Heut Morgen kamen Dorfleute von Terjan, dem Mittelpunkt einer Gruppe von Dörfern, hierher, um Hilfe zu suchen. Ihr Aussehen war ein beredter Apell an das Mitleid. Sie hatten eine Entfernung von 18 Stunden zurückgelegt, über zwei schneebedeckte Bergrücken. Ein Mann, welcher wohlhabend genug gewesen war, um 18 oder 20 Gäste bequem in seinem Haus zu beherbergen, war jetzt in Lumpen gehüllt – und zwar so spärlich, daß sie kaum für den Sommer genug Schutz gewährt hätten. Einem andern, einem Riesen von Gestalt, waren beide Arme verkrüppelt durch die grausamen Hiebe der Soldaten.

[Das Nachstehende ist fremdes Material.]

-- ==== Sys2Proof/Machine/Flags.lean ====
section
/-! DEFINITION. The flag computations: the phase map, the classification of a transition with its count and invalid-count
updates, and the STATUS word (41_decoder.md R120 to R129, 10_state.md R30, R39). -/

namespace Sys2Proof.Machine

/-- phaseOf(lineA, lineB): (0,0)→0, (1,0)→1, (1,1)→2, (0,1)→3 (41_decoder.md R120). -/
def phaseOf : Bool → Bool → Phase
  | false, false => 0
  | true, false => 1
  | true, true => 2
  | false, true => 3

/-- The two bits of lastClass (10_state.md R30). -/
def StepClass.code : StepClass → BitVec 2
  | .nomove => 0
  | .fwd => 1
  | .rev => 2
  | .invalid => 3

/-- delta = old - new, a mathematical integer in [-3, 3], signed, not modular (41_decoder.md R124). -/
def delta (old new : Phase) : Int := (old.toNat : Int) - (new.toNat : Int)

/-- The class of a delta (41_decoder.md R123 step 4, R125). The last arm is the source's defensive one, never taken on a
delta of two phases (R126; log entry 13). -/
def classify (d : Int) : StepClass :=
  if d.natAbs = 2 then .invalid
  else if d = 0 then .nomove
  else if d = 3 ∨ d = -1 then .fwd
  else if d = -3 ∨ d = 1 then .rev
  else .invalid

/-- count after a transition of class c: ±1 modulo 2^64 on a step, unchanged otherwise (41_decoder.md R125, R127). -/
def countAfter (c : StepClass) (count : BitVec 64) : BitVec 64 :=
  match c with
  | .nomove => count
  | .fwd => bits64 (toSigned64 count + 1)
  | .rev => bits64 (toSigned64 count - 1)
  | .invalid => count

/-- invCount after a transition of class c: + 1 modulo 2^32 when invalid (41_decoder.md R125, R128). -/
def invCountAfter (c : StepClass) (invCount : BitVec 32) : BitVec 32 :=
  match c with
  | .nomove => invCount
  | .fwd => invCount
  | .rev => invCount
  | .invalid => BitVec.ofNat 32 (invCount.toNat + 1)

/-- STATUS while attached: the concatenation of 42_commands.md R149, laid out as 10_state.md R39. -/
def statusWord (s : State) (e : Encoder) : Data :=
  zext64 (e.selB ++ (e.selA ++ (0#2 ++ (BitVec.ofBool e.pull ++
    (BitVec.ofBool s.dreqB ++ (BitVec.ofBool s.dreqA ++ (BitVec.ofBool s.pendB ++ (BitVec.ofBool s.pendA ++
    (e.lastClass.code ++ (e.prevPhase ++ (e.phase ++
    (BitVec.ofBool e.lineB ++ (BitVec.ofBool e.lineA ++ 1#1)))))))))))))

end Sys2Proof.Machine
end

Die Dorfleute, von welchen diese Abgesandten kamen, hatten Mangel an allem, was ein menschliches Wesen gebraucht; kein Unterbett oder Decke war ihnen geblieben und während der Wintermonate haben sie alle in Stroh und Heu geschlafen. Auf folgende Weise haben sie sich für die Nacht eingerichtet; erst warfen sie Stroh auf die Erde und dann legten sich alle bis auf einen so nah als möglich nebeneinander; dieser deckte sie mit Heu zu und kroch dann selbst, so gut er konnte, unter das Heu. Einige dieser Dörfer wurden mit Unterbrechungen 40 Tage lang von den Kurden geplündert.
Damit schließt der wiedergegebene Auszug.